3069 Christopher Powers	2009-03-20
      Bug #42131, "falcon_backlog test crashes in Record::getEncodedValue"
      Bug #38375, "Falcon crash in Record::isNull"
      
      For sequential operations such as index and table scans, StorageTable
      caches the current record in StorageTable::record. In rare cases, it is
      possible that StorageTable::record may have been chilled. This is a
      problem if an attempt is made to examine the contents of the record.
      
      Calls from the server directly into the storage interface, such as 
      StorageInterface::rnd_next, bypass the internal checks in Falcon that
      ensure a record is thawed before examining it.To avoid crashes in this
      circumstance, StorageTable::compareKey() now thaws StorageTable::record
      if necessary before examining it.
      
      Note that it is not necessary to always thaw StorageTable::record, e.g. in
      StorageTable::setRecord(), because the contents of the record is not always
      examined as it is in compareKey().
      modified:
        storage/falcon/StorageTable.cpp
[28 Mar 2009 18:09] Bugs System
A patch for this bug has been committed. After review, it may
be pushed to the relevant source trees for release in the next
version. You can access the patch from:

  http://lists.mysql.com/commits/70771

3085 Christopher Powers	2009-03-28
      Bug #42131, "falcon_backlog test crashes in Record::getEncodedValue"

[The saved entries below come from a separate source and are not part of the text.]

/-- Key under which an operation records that a translating slice refused it (R450). -/
def refuseKey (p : Pkt) : Nat := p.ddie * 32 + xslice p.line

/-- The subcause with which a packet's translating slice has refused an earlier request of its operation (R450). -/
def State.refusedBefore (s : State) (p : Pkt) : Option Nat :=
  match p.src with
  | .eng k _ =>
    match Tab.get? s.ops k with
    | some o => (o.refused.find? fun e => e % 128 = refuseKey p).map fun e => e / 128
    | none => none
  | _ => none

/-- Refuse a request: NACK returns to the source, and the slice refuses what follows of its operation (R450). -/
def State.refuse (s : State) (p : Pkt) (sc : Nat) : State :=
  let s := match p.src with
    | .eng k _ => s.modOp k fun o => { o with refused := (sc * 128 + refuseKey p) :: o.refused }
    | _ => s
  s.respNack p (xslice p.line) (32 + 56 * hops p.sdie p.ddie) sc

/-- Start a walk for a request, or join the one of its page (R100). -/
def State.startWalk (s : State) (p : Pkt) (pin : Bool) : State :=
  let (s, due) := s.walkFor p.ddie p.asid p.line s.aclk (s.walkTime p.ddie p.asid p.line p.need p.peer) pin
  s.post (due - s.aclk) (.pageWalkComplete p)

/-- A request reaches its translating slice: an MTLB hit forwards it, anything else walks (R74, R99). -/
def State.translate (s : State) (p : Pkt) : State :=
  if s.prefArmed p then s
  else match s.refusedBefore p with
  | some sc => s.refuse p sc
  | none =>
  let s := s.mtlbChecked p.ddie p.asid p.line
  match s.mtlbHit p.ddie p.asid p.line p.need p.peer with
  | some x => s.forward p x.pa x.nr
  | none =>
    let (s, pin) := s.mtlbRefused p.ddie p.asid p.line
    s.startWalk p pin

/-- A walk ends for a request: the table lines it read are in L2, its leaf is installed unless a shootdown marked
the walk, and the request goes on or is refused (R97 to R100, R110). -/
def State.walkDone (s : State) (p : Pkt) : State :=
  let w := (s.die p.ddie).walks.find? fun w => w.asid = p.asid ∧ w.page = p.line / 2 ^ 16
  let s := s.modDie p.ddie fun d => { d with walks := d.walks.filter fun w => s.aclk ≤ w.due }
  let s := (s.walkLines p.ddie p.asid p.line).foldl (fun s a =>
    s.l2Touch p.ddie (a / 512) (.ofNat 4 (2 ^ (a / 128 % 4))) false) s
  match s.walkXlate p.ddie p.asid p.line p.need p.peer (w.any fun w => w.pin) !(w.any fun w => w.dead) with
  | (s, .ok x) => s.forward p x.pa x.nr
  | (s, .error sc) => s.refuse p sc

end Sys2Proof.Machine
end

      Bug #38375, "Falcon crash in Record::isNull"
      
      For sequential operations such as index and table scans, StorageTable
      caches the current record in StorageTable::record. In rare cases, it is
      possible that StorageTable::record may have been chilled. This is a
      problem if an attempt is made to examine the contents of the record.
      
      Calls from the server directly into the storage interface, such as
      StorageInterface::rnd_next, bypass the internal checks in Falcon that
      ensure a record is thawed before examining it.To avoid crashes in this
      circumstance, StorageTable::compareKey() now thaws StorageTable::record
      if necessary before examining it.
      
      Note that it is not necessary to always thaw StorageTable::record, for
      example in StorageTable::setRecord(), because the contents of the
      record is not always examined as it is in compareKey().
      
      If a thaw is necessary, and if the thaw fails, then compareKey() throws
      an INTERNAL_ERROR exception.
      modified:
        storage/falcon/StorageTable.cpp
        storage/falcon/StorageTableShare.h
[30 Mar 2009 11:55] Philip Stoev
Unfortunately the vector assertion happened on the falcon_chill_thaw_compare test after Chris' fix was pushed.

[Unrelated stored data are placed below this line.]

-- ==== Sys2Proof/Machine/Matrix.lean ====
section
/-! DEFINITION. Spinel compute mode and the matrix sequencer: the issue of the matrix forms, acceptance, admission,
the analog and exact loops, suspension, and self-test (R241 to R264, R372 to R386). -/

namespace Sys2Proof.Machine

/-! ## Status (R260) -/

/-- MSTAT bits. -/
def msErr : Nat := 1
def msClip : Nat := 2
def msWsat : Nat := 4
def msAsat : Nat := 8
def msXlate : Nat := 16
def msFence : Nat := 32
def msCfg : Nat := 64
def msNan : Nat := 128
def msState : Nat := 256

/-- Batch number of an operation: the one that closed over it, or the next to close. -/
def State.batchOf (s : State) (o : AOp) : BitVec 16 :=
  o.batch.getD (match Tab.get? s.groups o.g with | some x => (x.bat o.cls).closed + 1 | none => 0)

/-- Event bits of a batch join a word: the first that sets ERR names its array and batch (R260). -/
def msRaise (m : W64) (bits fj n : Nat) : W64 :=
  (if bits % 2 = 1 ∧ ¬ bit64 m 0 then setFld (setFld m 42 6 fj) 16 16 n else m) ||| w64 bits

/-- Events of an operation in MSTAT; with ERR they name the first array and batch, and the batch completes with
error (R260). -/
def State.mstatSet (s : State) (o : AOp) (bits fj : Nat) : State :=
  if o.gone then s
  else
    let n := s.batchOf o
    let s := s.modGrp o.g fun x =>
      let x := if x.msAt = some s.aclk then x else { x with msAt := some s.aclk, msOld := x.mstat, msNew := 0 }
      { x with mstat := msRaise x.mstat bits fj n.toNat, msNew := msRaise x.msNew bits fj n.toNat }
    let seen : Bool := match Tab.get? s.groups o.g with
      | some x => (x.bat o.cls).faults.any fun f => f.2.cause = 0x0C && (f.1.getD n) = n
      | none => true
    if bits % 2 = 1 ∧ ¬ seen then s.pushFault o ⟨0x0C, 0, 0, none⟩ else s

/-- MSTAT as it stood before this ACLK's events (R385). -/
def Group.mstatOld (x : Group) (now : Nat) : W64 := if x.msAt = some now then x.msOld else x.mstat

/-- Clear bits of MSTAT: an event of this ACLK stays, and with ERR its array and batch (R260, R385). -/
def Group.msClear (x : Group) (now : Nat) (k : W64) : Group :=
  let e := if x.msAt = some now then x.msNew else 0
  let m := x.mstat &&& ~~~ k
  let m := if bit64 k 0 ∧ bit64 e 0 then setFld (setFld m 42 6 (fld e 42 6)) 16 16 (fld e 16 16) else m
  { x with mstat := m ||| keep e 0x1FF }

/-- MSTAT (R385): the old value is written, then the named bits are cleared. -/
def execMstat (a : MatArgs) (s : State) : Out :=
  uniform a.hd 8 s fun c x =>
    s.retire c ((x.dstS a.dst (x.mstatOld s.aclk)).msClear s.aclk (keep (x.srcS a.sa) 0x1FF)) 8

/-! ## Checks (R33, R249, R254, R373 to R381) -/

/-- Bytes of a matrix word. -/
def matLen (a : MatArgs) : Nat := if a.ext.isSome then 16 else 8

/-- A uniform matrix form of class MATRIX (R373). -/
def matForm (a : MatArgs) (s : State) (f : Cur → Group → State) : Out := uniform a.hd (matLen a) s f

/-- Trap MATRIX at the current instruction. -/
def State.trapMatrix (s : State) (c : Cur) : State := s.trapHere c 0x0C 0 0

/-- Issue a matrix operation: it joins its core's sequencer in issue order (R256, R373). -/
def State.issueMat (s : State) (c : Cur) (x : Group) (kind : OpKind) (use : Option HndUse) (len : Nat) : State :=
  let id := s.nextId
  let t := s.issueOp c x 1 kind use len
  if (Tab.get? t.ops id).isSome then t.modCore (coreOf c.g) fun k => { k with mxq := k.mxq ++ [id] } else t

/-- An array of the block lies on a core. -/
def arrHere (b : Block) (core j : Nat) : Bool := j < b.narr && b.arrCore j = core

/-- Tiles `t` to `t + n - 1` are granted on a core. -/
def tilesOk (b : Block) (core t n : Nat) : Bool := (List.range n).all fun i => (b.tileOf core (t + i)).isSome

/-- An end in virtual memory or scratch. -/
def matLoc (scr : Bool) (a : W64) : ELoc := if scr then .sc a else .va a

/-- A profile entry has no illegal field (R249). -/
def pptLegal (e : W64) : Bool :=
  keep e 0xFFFFFFFF0D0CF0E2 = 0 && fld e 2 3 ≤ 4 && fld e 8 4 ≤ 8 && fld e 21 3 ≤ 4 && fld e 28 4 ≤ 8 &&
  (fld e 28 4 < 7 || bit64 e 0)

/-- MX types, or both of one 16-bit type (R379). -/
def pairOk (at' bt : Ty) : Bool :=
  if at' = .f16 ∨ at' = .bf16 ∨ bt = .f16 ∨ bt = .bf16 then at' = bt
  else [Ty.i8, .e4m3, .e5m2, .e3m2, .e2m3, .e2m1, .i4].contains bt

/-- Tiles a loop writes (R377). -/
def Loop.width (l : Loop) : Nat := if l.exact then l.en / 32 else if bit64 l.ppt 17 then 4 else 8

/-- The exact-path checks of R377 and R379. -/
def Loop.exactOk (l : Loop) : Bool :=
  !l.exact || (l.ebt ≠ .u0 && pairOk (pptType l.ppt) l.ebt &&
    (bit64 l.cfg2 63 || l.en * 32 * matWidth l.ebt ≤ 32768))

/-- The A range of a loop: its first byte and its length (R377). -/
def Loop.range (l : Loop) : ELoc × Nat :=
  let off : Int := if matMx (pptType l.ppt) then sgn 32 (fld l.cfg0 32 32) else 0
  let top : Int := if matMx (pptType l.ppt) then max (l.seg : Int) (off + 8) else l.seg
  let lo := min 0 off
  let span := (l.m - 1) * l.stride + (l.ks - 1) * l.kinc
  let base (x : W64) : W64 := x + w64 (wrap 64 lo)
  (match l.base with | .sc a => .sc (base a) | b => .va (base b.addr), ((span : Int) + top - lo).toNat)

/-- A loop with the profile and configuration in force (R249, R375). -/
def State.loopNow (s : State) (ctx : Ctx) (b : Block) (l : Loop) : Loop :=
  { l with ppt := Tab.getD ctx.ppt 0 l.prof, cfg0 := b.mxcfg0, cfg1 := b.mxcfg1, cfg2 := b.mxcfg2,
           exactv := bit64 ctx.mxctl 0, since := s.aclk, ask := s.aclk, ran := false }

/-- The checks of R377 that do not depend on the profile or the configuration. -/
def loopFixed (b : Block) (core : Nat) (l : Loop) : Bool :=
  l.ks ≤ 24 && 1 ≤ l.ks && 1 ≤ l.m && l.m ≤ 32 && l.j0 + l.ks ≤ b.narr &&
  (List.range l.ks).all fun i => arrHere b core (l.j0 + i)

/-- The checks that do (R377 to R379). -/
def loopVaries (b : Block) (core : Nat) (l : Loop) : Bool :=
  tilesOk b core l.t0 l.width && pptLegal l.ppt && l.exactOk

/-! ## Issue -/

/-- MPPT (R374). -/
def execMppt (a : MatArgs) (s : State) : Out :=
  matForm a s fun c x =>
    let p := x.srcS a.sa
    let r := s.rangeSt x (dieOf c.g) (.va p) 128
    if r = .freeze then s.freeze c.g 1
    else if p.toNat % 8 ≠ 0 then s.trapHere c 0x04 scAlign p
    else s.ifRanges c [r] (s.issueMat c x (.mppt p) none (matLen a))

/-- Reserved fields and EBT of a configuration are legal (R375). -/
def cfgLegal (c1 c2 : W64) : Bool :=
  [0, 1, 9, 10, 13, 14, 15, 16, 17, 18].contains (fld c1 59 5) && fld c2 56 7 = 0

/-- MCFG (R375). -/
def execMcfg (a : MatArgs) (s : State) : Out :=
  matForm a s fun c x =>
    let c0 := x.srcRun a.sa 0
    let c1 := x.srcRun a.sa 1
    let c2 := x.srcRun a.sa 2
    if cfgLegal c1 c2 then s.issueMat c x (.mcfg c0 c1 c2) none (matLen a) else s.trapMatrix c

[30 Mar 2009 13:05] Kevin Lewis
Philip, let's open a new bug for this assert in the chill-thaw test with a new call stack.  Backlogging is no longer activated.  Let the short desc reflect the specific assert that is failing.
[2 Apr 2009 17:39] Bugs System
Pushed into 6.0.11-alpha (revid:hky@sun.com-20090402144811-yc5kp8g0rjnhz7vy) (version source revid:christopher.powers@sun.com-20090328181017-hadhr0dt1a389301) (merge vers: 6.0.11-alpha) (pib:6)
[19 May 2009 6:41] Olav Sandstå
A similar crash with the same call stack have started to appear. A new bug has been opened for handling this, see Bug#44946.